Make the invisible behaviors controllable too
Tool access is the most visible enforcement surface, but several behaviors need controls that are not tied to specific tool calls.
Input filtering matters because prompt injection is real. Scan incoming prompts and retrieved context before it reaches the model. Strip or reject content containing instruction-override patterns, PII that should not be in context, or content from untrusted sources that should not carry authority. This is especially critical for agents that consume email, documents, or web content — every piece of text retrieved into context is potentially adversarial.
Output filtering matters because the model will occasionally produce content you cannot ship. Validate structured outputs against schemas before acting on them. Scan for PII leakage before returning to users. Enforce topic and tone constraints in regulated domains.
Context boundaries matter because retrieval is the loophole people forget. Your prompt cannot keep the agent from reasoning over HR records if your RAG system retrieves HR records into context. Implement authorization at the retrieval layer — row-level security on the vector store, user-scoped queries against the document index, filter rules that match the session identity. The model cannot leak what it never sees.
Budget and loop controls matter because agents can run away. Set maximum turns per session, maximum tool calls per turn, maximum tokens per interaction, and hard timeouts. A stuck reasoning loop or a model hallucinating work for itself becomes a cost incident without these limits, and potentially a safety incident if the loop is calling write tools. Circuit breakers on error rates are worth the small amount of code they take to implement.
Log everything, and make someone look at the logs
The last layer is observability. Every tool call, every orchestrator decision, every rejected action, every approval token, every model reasoning trace — all of it flows to the same logging and monitoring infrastructure you already use for the rest of production. Agent actions are system actions. They belong in your SIEM, your audit logs, your anomaly detection.
Make the full trace reconstructable: for any given action taken by an agent, you should be able to pull the session context, the user identity, the model's reasoning, the tool calls emitted, the orchestrator's decisions, and the final backing-system execution. If you cannot do this, your incident response will fail the first time you need it.
Set up alerts for the things that matter: unusual tool call volume, rejected-action spikes, approval token failures, tool calls outside business hours from agents that should not be running then. Rate-limit aggressively at the tool layer — an agent that suddenly calls execute_refund a hundred times in a minute is telling you something, and you want that signal to wake someone up.

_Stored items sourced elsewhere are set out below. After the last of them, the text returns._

/-- An input of the event timer (R261 to R271). -/
structure EtIn where
  /-- The clock of the last accepted edge. -/
  last : Option Nat := none
  /-- Results that wait for the shared FIFO, oldest first. -/
  buf : List EtEntry := []
  starts : List EtEdge := []
  stops : List EtEdge := []
  gate : Option EtGate := none
  /-- The next result carries DEADTIME, LOST. -/
  dead : Bool := false
  lost : Bool := false
  /-- Results given so far, modulo 1,024. -/
  seq : Nat := 0
  deriving DecidableEq, Repr

/-- The event timer beside its registers (R260 to R273). -/
structure Et where
  ins : Tab EtIn := []
  fifo : List EtEntry := []
  /-- W0 to W3 as the last read of W0 left them. -/
  latch : EvRec := {}
  /-- Measurement runs: a mode that permits it, and a reference that is there. -/
  run : Bool := false
  /-- The OCXO scale, in 2^-48 ps. -/
  ocxo : Nat := 0
  /-- The 800 ps cycle of the last entry of the FIFO (R263). -/
  written : Option Nat := none
  deriving DecidableEq, Repr

/-- A timebase in the saved time-and-frequency record (R566). -/
structure UsTb where
  en : Bool := false
  /-- The time, in 2^-48 ps, and FREQ, in 2^-48. -/
  time : Nat := 0
  freq : Int := 0
  utc : Nat := 0
  /-- SEC and NEW_OFS of the four leap entries. -/
  leap : List (Nat × Nat) := []
  deriving DecidableEq, Repr

/-- A lane's equalisation and partner cache (R284). -/
structure LaneCache where
  /-- The partner's Node ID, port and capability flags. -/
  node : Nat := 0
  port : Nat := 0
  flags : Nat := 0
  /-- Receiver settings, and transmit taps in the layout of TXEQ, as training gave them. -/
  eq : Nat := 0
  taps : Nat := 0
  /-- The partner has been learnt in CAPEX. -/
  known : Bool := false
  /-- The capabilities have been found to differ: not valid for the next retrain (R286). -/
  stale : Bool := false
  /-- Valid for a warm start's step S6, whatever the time since the loss (R284). -/
  warm : Bool := false
  deriving DecidableEq, Repr

/-- A record of the GNSS kept data (R247): its kind (0 the keeper's time of the keeping, 1 the position of an antenna,
2 an ephemeris, 3 an almanac, 4 the broadcast UTC parameters, 5 the inter-system parameters, 6 an input's
sample-clock offset), what it is of, its words and their CRC-32C. -/
structure KeptRec where
  kind : Nat
  key : Nat := 0
  data : List Nat
  crc : Nat
  deriving DecidableEq, Repr

/-- Understory: what no die reset touches (R565, R566). -/
structure Us where
  /-- The keeper's raw count when `vdd_us` rose, and the clock at the last reset, in ps since the first. -/
  keeper0 : Nat := 0
  clk0 : Nat := 0
  /-- The start-state record passes its check. -/
  startOk : Bool := false
  /-- Three warm starts have failed: the next start is cold (R574, R575). -/
  cold : Bool := false
  /-- The source of the wake, to report in S1: 0 pin, 1 alarm (R579). -/
  wake : Option Nat := none
  /-- The failed starts to report at the next S1: 0 warm, 1 cold. -/
  failed : Option Nat := none
  /-- The boot record: image hash and CSRAM check (R482). -/
  boot : Option (Nat × Nat) := none
  /-- The lengths of the two sections that the check covers. -/
  bootLen : Nat × Nat := (0, 0)
  /-- The time-and-frequency record: the keeper count of the save and its timebases. -/
  saved : Option (Nat × List UsTb) := none
  /-- Cumulative TRAINED lock per DPLL, in ps (R174), and the part already recorded. -/
  trained : Tab Nat := []
  trainedDone : Tab Nat := []
  /-- The keeper count at which OCXO activity began, where the OCXO was active at the save. -/
  ocxoAt : Option Nat := none
  /-- The internal-delay results of the last cold start (R570). -/
  delays : Option (List Nat) := none
  /-- The cached band of each APLL (R205). -/
  bands : Tab Nat := []
  lanes : Tab LaneCache := []
  /-- The GNSS kept data (R247). -/
  kept : List KeptRec := []
  deriving DecidableEq, Repr

/-- An APLL beside its registers: the values in force and its lock (R202 to R216). -/
structure Apll where
  mint : Nat := 100
  mfrac : Nat := 0
  src : Nat := 0
  gran : Option Bool := none
  /-- The clock at which the band search began, and the one at which it ended. -/
  searchFrom : Nat := 0
  lockFrom : Nat := 0
  /-- LOCK_N of the lock in progress. -/
  lockN : Nat := 1024
  /-- The GRAN boundary at which the outputs restart. -/
  restartAt : Nat := 0
  /-- The linear activation instant of the pending commit. -/
  commit : Nat := 0
  /-- The phase offset when the movement began, in 0.5 ps, and the clock of that. -/
  phase : Int := 0
  phaseAt : Nat := 0
  deriving DecidableEq, Repr

/-- What a pin of a clock output does (R209, R210): held low, in high impedance, or carrying the clock or its
complement. -/
inductive Pin
  | low | hiZ | clock | inverse
  deriving DecidableEq, Repr

/-- The values in force of a clock output that its status does not show (R212), and what it does. -/
structure ClkOut where
  en : Bool := false
  fmt : Nat := 0
  cmosN : Nat := 0
  hiz : Bool := false
  roleCtl : Bool := false
  dly : Nat := 0
  /-- The time of its APLL, in 2^-48 ps, from which its cycles count: each rising edge stands a number of cycles after it,
  plus DLY and PHOFS (R211, R214). -/
  first : Option Nat := none
  /-- `clkout_p` and `clkout_n`. -/
  pinP : Pin := .low
  pinN : Pin := .low
  deriving DecidableEq, Repr

/-- A tracking channel of the GNSS receiver (R236). -/
structure Chan where
  ch : Nat
  input : Nat
  sig : Nat
  svid : Nat
  elev : Nat
  /-- The clock at which it began to track. -/
  since : Nat
  deriving DecidableEq, Repr

/-- A GNSS input beside its registers (R232, R233, R242, R243). -/
structure GnIn where
  /-- Phases measured over the last second, newest first, with their clocks. -/
  phases : List (Nat × Int) := []
  phaseFrom : Option Nat := none
  /-- The clock of the last spectrum (R242). -/
  specAt : Option Nat := none
  /-- Medians (0.01 dB) and AGC gains (0.25 dB) of the last 60 s, newest first. -/
  medians : List Int := []
  agcs : List Nat := []
  /-- The clock since which each automatic notch's peak stays below its release level. -/
  low : Tab Nat := []
  deriving DecidableEq, Repr

/-- An antenna's solutions (R239 to R245). -/
structure GnAnt where
  /-- The clock of the last solution. -/
  last : Option Nat := none
  /-- The last ten trusted solutions, newest first: clock and OFS. -/
  hist : List (Nat × Int) := []
  /-- The TAI second of the last solution. -/
  second : Option Int := none
  /-- The sum of the C/N0 of the satellites that the last solution used, and their number. -/
  cn0 : Nat × Nat := (0, 0)
  /-- The clock since which every check passes without a break. -/
  passFrom : Option Nat := none
  /-- The clock at which the survey began. -/
  survey : Option Nat := none
  /-- A check has failed since the start, so that TRUSTED returns only after TRUST_HOLD. -/
  failed : Bool := false
  /-- The first solution after a start has been given. -/
  started : Bool := false
  deriving DecidableEq, Repr
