/-- The pin of every PPS output in CMP mode that names a comparator has an edge to come, unless a negative DLY has
placed it already (R52, R56). -/
def State.cmpPins (s : State) (m : Nat) (edge : Nat → Int) : State :=
  (List.range 4).foldl (fun s n =>
    if s.ppsCmpMode n && s.get R.HW_PPSn_CFG_CMP_NUM n == m then s.ppsUpd n fun p =>
      if p.early == some (s.cmpGoal m).toNat then { p with early := none } else { p with due := p.due ++ [edge n], early := none }
    else s) s

/-- A comparator fires: its actions, and the pin of every PPS output in CMP mode that names it, with the edge of
each. A one-shot disarms; a periodic one advances its target by `k` periods (R52). -/
def State.fireCmp (s : State) (m k : Nat) (edge : Nat → Int) : State :=
  let s1 := if s.on R.HW_CMPm_CTRL_ACT_EVENT m then s.raise 51 m else s
  let s2 := if s.on R.HW_CMPm_CTRL_ACT_SNAP m then s1.capture (s1.get R.TS_SNAP_CTRL_TB_MASK) (some m) else s1
  let s3 := s2.cmpPins m edge
  if s3.on R.HW_CMPm_CTRL_PERIODIC m then
    { s3.set64 R.HW_CMPm_TGT_LO_TGT R.HW_CMPm_TGT_HI_TGT ((s3.cmpTarget m + k * s3.cmpPeriod m) % 2 ^ 64) m with
      hw := { s3.hw with goal := Tab.put s3.hw.goal m ((s.cmpGoal m).toNat + k * s3.cmpPeriod m) } }
  else s3.set R.HW_CMPm_CTRL_ARM 0 m

/-- A forward step past the target of an armed comparator, to a time in 2^-16 ns (R45). -/
def State.stepCmp (s : State) (m now : Nat) : State :=
  let edge (n : Nat) : Int := s.clk + max 0 (s.getZ R.HW_PPSn_DLY_DLY n)
  if s.on R.HW_CMPm_CTRL_PERIODIC m then
    let skip := (now - (s.cmpGoal m).toNat) / s.cmpPeriod m
    let t := s.fireCmp m (skip + 1) edge
    (t.set R.HW_CMPm_CTRL_STEPPED 1 m).incSat R.HW_CMPm_CTRL_SKIPPED m 0 skip
  else (s.fireCmp m 1 edge).set R.HW_CMPm_CTRL_STEPPED 1 m

/-! ### What a step of a timebase does -/

/-- A step of a schedule timebase or a reload of its replica: ALIGN_LOST, the cancelled commit and
their events (R384), for the ports of one die or of both. -/
def State.schedAlign (s : State) (tb : Nat) (ports : List Nat) : State :=
  (ports.filter fun p => s.get R.SC_Pp_CFG_TB p == tb).foldl (fun s p =>
    let s1 := (s.set R.SC_Pp_STAT_ALIGN_LOST 1 p).raise 78 p
    if s1.on R.SC_Pp_STAT_PENDING p then
      let s2 := (s1.set R.SC_Pp_STAT_PENDING 0 p).set R.SC_Pp_STAT_CANCELLED 1 p
      { s2 with sched := Tab.upd {} s2.sched p fun c => { c with commit := none } }.raise 77 (det2 p 1) |>.foRecommit p
    else s1.foRecommit p) s

/-- The cycle counters of the ports that use a timebase do not follow its step (R373). -/
def State.schedPhase (s : State) (tb : Nat) (delta : Int) : State :=
  ((List.range 48).filter fun p => s.get R.SC_Pp_CFG_TB p == tb && s.on R.SC_Pp_STAT_RUN p).foldl
    (fun (s : State) p => { s with sched := Tab.upd {} s.sched p fun c => { c with phase := c.phase - delta } }) s

/-- The clock outputs do not follow a step: their edges stand off the boundaries of the timebase by it (R204). -/
def State.standOff (s : State) (tb : Nat) (delta : Int) : State :=
  let moved (m : Nat) : Bool := s.apllFollow (s.get R.SY_OUTm_STAT_APLL_ACT m) == tb
  let off (e : Nat × ClkOut) : Nat × ClkOut :=
    if moved e.1 then (e.1, { e.2 with first := e.2.first.map fun t => addTime t delta }) else e
  { s with clkout := s.clkout.map off }
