-- ==== Sys2Proof/Machine/Stamp.lean ====
section
/-! DEFINITION. Port modes, the lanes of a port, and the timestamps of its frames (R95 to R102, R308). -/

namespace Sys2Proof.Machine

/-! ### Port modes (R100, R280, R308) -/

/-- The unit of the PCS residual of a mode: ps as a numerator and a denominator. -/
def rhoUnit (m : Nat) : Nat × Nat :=
  match m with
  | 1 => (800, 1) | 2 => (6400, 66) | 3 => (6400, 165) | 4 => (6400, 165) | 5 => (6400, 170)
  | 6 => (6400, 170) | 7 => (6400, 170) | 8 => (800, 1) | 9 => (6400, 66) | _ => (0, 1)

/-- The largest residual of a mode, in units. -/
def rhoMax (m : Nat) : Nat := [0, 39, 65, 329, 5279, 2719, 1359, 1359, 39, 65].getD m 0

/-- The nominal constants of a mode, in ps. -/
def kTxNominal (m : Nat) : Nat := [0, 48000, 22400, 19200, 24000, 14400, 16000, 17600, 48000, 24000].getD m 0

def kRxNominal (m : Nat) : Nat := [0, 72000, 38400, 32000, 44800, 57600, 60800, 64000, 72000, 40000].getD m 0

/-- The MAC rate of a mode, in Gb/s (R376). -/
def modeRate (m : Nat) : Nat := [0, 1, 10, 25, 25, 50, 100, 200, 1, 10].getD m 0

/-- The lanes a mode claims, from the port's lane index on. -/
def modeLanes (m : Nat) : Nat := [0, 1, 1, 1, 1, 1, 2, 4, 2, 2].getD m 0

/-- A mode with RS-FEC. -/
def modeFec (m : Nat) : Bool := decide (4 ≤ m) && decide (m ≤ 7)

/-- A forwarded-clock mode. -/
def modeFwdClk (m : Nat) : Bool := m == 8 || m == 9

/-- The rate of a lane of a mode (R280). -/
def modeLaneRate (m : Nat) : Nat := [0, 1, 2, 3, 3, 4, 4, 4, 5, 6].getD m 0

/-- Picoseconds, as a fraction, in units of 2^-16 ns, to the nearest (R98). -/
def linOf (num den : Nat) : Nat := (2 * num * 65536 + den * 1000) / (2 * den * 1000)

/-- A residual in 2^-16 ns (R102). -/
def rhoLin (m units : Nat) : Nat := linOf (units * (rhoUnit m).1) (rhoUnit m).2

/-! ### Lanes of a port (R12) -/

/-- The lane of a port's own index. -/
def laneOf (p : Nat) : Nat := p / 4 * 5 + p % 4

/-- The port whose number a service lane gives. -/
def portOfLane (l : Nat) : Nat := l / 5 * 4 + l % 5

/-- A port's mode. -/
def State.portMode (s : State) (p : Nat) : Nat := s.get R.PT_CFGp_MODE p

/-- The service lanes of a port. -/
def State.portLanes (s : State) (p : Nat) : List Nat := (List.range (modeLanes (s.portMode p))).map fun i => laneOf p + i

/-- A grove's spare. -/
def spareOf (g : Nat) : Nat := 5 * g + 4

/-- The lane of a grove index that the spare carries since the receivers switched (R295). -/
def State.carried (s : State) (g : Nat) : Option Nat :=
  let st := s.get R.LN_GRVg_STAT_SUB_STATE g
  if st = 2 ∨ st = 3 ∨ st = 4 then some (5 * g + s.get R.LN_GRVg_STAT_SUB_IDX g) else none

/-- The lane that carries a service lane's traffic: the spare while it stands in for it. -/
def State.actual (s : State) (l : Nat) : Nat := if s.carried (l / 5) = some l then spareOf (l / 5) else l

/-- The lane whose meter supplies the fine phase of a port: the clock lane of a forwarded-clock port (R100,
R297). -/
def State.fpmLane (s : State) (p : Nat) : Nat :=
  if modeFwdClk (s.portMode p) then laneOf p + 1 else s.actual (laneOf p)

/-- The fine phase meter of a lane. -/
def State.fpmOf (s : State) (l : Nat) : Fpm := Tab.get {} s.fpm l

/-- A difference of two phases, between -400 ps and 400 ps, in 0.25 ps (R103). -/
def phaseDiff (a b : Nat) : Int := ((a : Int) - b + 1600) % 3200 - 1600

/-- The 800 ps cycle of a clock, counted from reset. -/
def cycleOf (at_ : Nat) : Nat := at_ / 800

/-- The readings of a meter that completed before the cycle of a sample: one that completes in the same cycle is not
used for it (R105). -/
def Fpm.before (f : Fpm) (at_ : Nat) : List (Nat × Nat) := f.last.filter fun r => decide (cycleOf r.1 < cycleOf at_)

/-- The fine phase of a port at a sample taken at the clock `at_`, in 2^-16 ns and to the nearest, and FINE: the two most
recent readings extrapolated and reduced modulo 800 ps, or 400 ps (R97, R98). -/
def State.phiAt (s : State) (p at_ : Nat) : Nat × Bool :=
  let l := s.fpmLane p
  match (s.fpmOf l).before at_ with
  | (t1, a) :: (t0, b) :: _ =>
    let d := phaseDiff a b
    let span := t1 - t0
    if s.on R.LN_FPMl_STAT_VALID l && decide (d.natAbs ≤ 400) && decide (t0 < t1) then
      (linOf (((a * span : Int) + d * ((at_ : Int) - t1)) % (3200 * span : Nat)).toNat (4 * span), true)
    else (linOf 400 1, false)
  | _ => (linOf 400 1, false)

/-! ### Timestamps (R96 to R99) -/

/-- The die of a port: 0 A, 1 B. -/
def dieOf (p : Nat) : Nat := if p < 24 then 0 else 1

/-- The linear time of a port die's replica at the start of the cycle `cyc`. -/
def State.replicaLin (s : State) (p tb cyc : Nat) : Nat :=
  let t := s.tbOf tb
  let now := cycleOf s.clk
  let move : Int := if cyc ≤ now then -(t.gain (800 * (now - cyc))) else t.gain (800 * (cyc - now))
  linear (addTime (addTime t.acc ((s.repOf (dieOf p) tb).ofs)) move)

/-- The cycle that a word edge of fine phase `phi`, in 2^-16 ns, fell in, where the sampler saw it at the clock `at_`:
of the candidate cycles the one that puts the edge nearest to the sample (R97; DEDUCED, log entry 202). -/
def edgeCycle (at_ phi : Nat) : Nat := (((at_ : Int) + 400 - ((phi * 1000 + 32768) / 65536 : Nat)) / 800).toNat

/-- The receive timestamp of a frame of port p in a timebase: its word edge was sampled `ago` ps before now, and the PCS
reports a residual of `rho` units. -/
def State.rxStamp (s : State) (p tb ago rho : Nat) : Stamp :=
  let at_ := s.clk - ago
  let (phi, fine) := s.phiAt p at_
  let z : Int := s.replicaLin p tb (edgeCycle at_ phi) + phi - s.get R.PT_KRXp_K_RX p - rhoLin (s.portMode p) rho
  { t := wrap 64 z, tb := tb, stepSeq := (s.repOf (dieOf p) tb).stepSeq, fine := fine }

/-- The transmit timestamp of a frame of port p that starts now. -/
def State.txStamp (s : State) (p tb rho : Nat) : Stamp :=
  { t := (s.replicaLin p tb (cycleOf s.clk) + s.get R.PT_KTXp_K_TX p + rhoLin (s.portMode p) rho) % 2 ^ 64, tb := tb
    stepSeq := (s.repOf (dieOf p) tb).stepSeq }

/-- The time, in 2^-48 ps, that a linear timestamp names: the one nearest to now. -/
def State.absOf (s : State) (st : Stamp) : Nat := addTime (s.time st.tb) (linDist st.t (linear (s.time st.tb)) * linUnit)

/-- The time words of a timestamp (R8). -/
def State.stampWords (s : State) (st : Stamp) : List Nat := timeWords (s.absOf st)

/-- The time of a timebase as a timestamp of now. -/
def State.nowStamp (s : State) (tb : Nat) : Stamp := { t := linear (s.time tb), tb := tb }

end Sys2Proof.Machine
end

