/-- The channels that take an input's edges of a polarity as stops. -/
def State.stopChannels (s : State) (i : Nat) (falling : Bool) : List Nat :=
  (List.range 16).filter fun c => s.on R.ET_INi_CFG_EN c && s.get R.ET_INi_CFG_MODE c == 1
    && s.get R.ET_INi_CFG_STOP_IN c == i && edgeSel (s.get R.ET_INi_CFG_STOP_EDGE c) falling

/-- The date of an edge that arrives now, in 2^-48 ps (R261): the coarse count of 800 ps, the interpolator's reading of the
rest, which `err` units of 2^-16 ns put off and whose LSB is 2 ps, the ladder's correction, and DLY. -/
def State.etDate (s : State) (i : Nat) (err : Int) : Nat :=
  let past := if s.etOcxo then s.et.ocxo % (800 * 2 ^ 48) else s.clk % 800 * 2 ^ 48
  let coarse := if s.etOcxo then s.et.ocxo - past else s.etNow
  let lsb := (past + err * linUnit + 2 ^ 48) / (2 * 2 ^ 48)
  addTime coarse (lsb * (2 * 2 ^ 48) + s.etShift i)

/-- An accepted edge: dated, and processed by the input's own mode and by every channel that stops on it (R261, R267
to R271). -/
def State.acceptEdge (s : State) (i : Nat) (falling own : Bool) (err : Int) : State :=
  let s := s.etUpd i fun e => { e with last := some s.clk }
  let t := s.etDate i err
  let u := units16 t
  let e : EtEdge := { date := u, at_ := s.clk, stepSeq := s.etSeq, steps := s.etSteps, falling := falling }
  let w := timeWords t
  let s1 := if !own then s else match s.get R.ET_INi_CFG_MODE i with
    | 0 => s.etResult i 0 (b2n falling * 2 ^ 24) s.etSeq (w.getD 0 0) (w.getD 1 0) (w.getD 2 0)
    | 1 => s.startEdge i e
    | 2 => s.countEdge i u
    | _ => s
  (s.stopChannels i falling).foldl (fun s c => s.stopEdge c e) s1

/-- An edge within 3.2 ns of the last accepted edge of the input (R262). -/
def State.etDead (s : State) (i : Nat) : Bool :=
  match (s.etIn i).last with
  | some c => decide (s.clk < c + 3200)
  | none => false

/-- An edge at an input: taken while measurement runs and the input is enabled and selects it; lost to
dead time, or to a full buffer (R262, R263). -/
def State.edge (s : State) (i : Nat) (falling : Bool) (err : Int) : State :=
  let own := edgeSel (s.get R.ET_INi_CFG_EDGE i) falling
  if !s.et.run || !s.on R.ET_INi_CFG_EN i || !(own || !(s.stopChannels i falling).isEmpty) then s
  else
    let s := (s.stopChannels i falling).foldl State.expireAll (s.expireAll i)
    let t := if s.etDead i then s.etUpd i fun e => { e with dead := true }
      else if 8 ≤ (s.etIn i).buf.length then
        (s.etUpd i fun e => { e with lost := true }).incSat R.ET_INi_STAT_LOST_CNT i
      else s.acceptEdge i falling own err
    t.etSync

If you have an agent in production or headed there soon, run this audit. For every behavior your team describes as a control, find the code that enforces it. If the only place it exists is a prompt, move it. Map your tool registration — is every agent getting the minimum tool set, or the default one? Check your retrieval layer for authorization — can an agent pull context its user is not cleared for? Confirm your service account permissions match what each agent actually needs, and nothing more.
Then pick one tool, ideally the highest-risk one, and trace a call through all five layers end-to-end. Registration, orchestration, tool implementation, backing system IAM, observability. If any layer is thin, that is the layer an incident will find. Thicken it before the incident does.
The model will remain probabilistic. That is not going to change, and it does not need to, because the job of the model was never to be the policy engine. The job of the architecture is to make the model's unreliability irrelevant to the system's guarantees. Build it that way, and the model being wrong is a logged event. Build it the other way, and the model being wrong is the incident.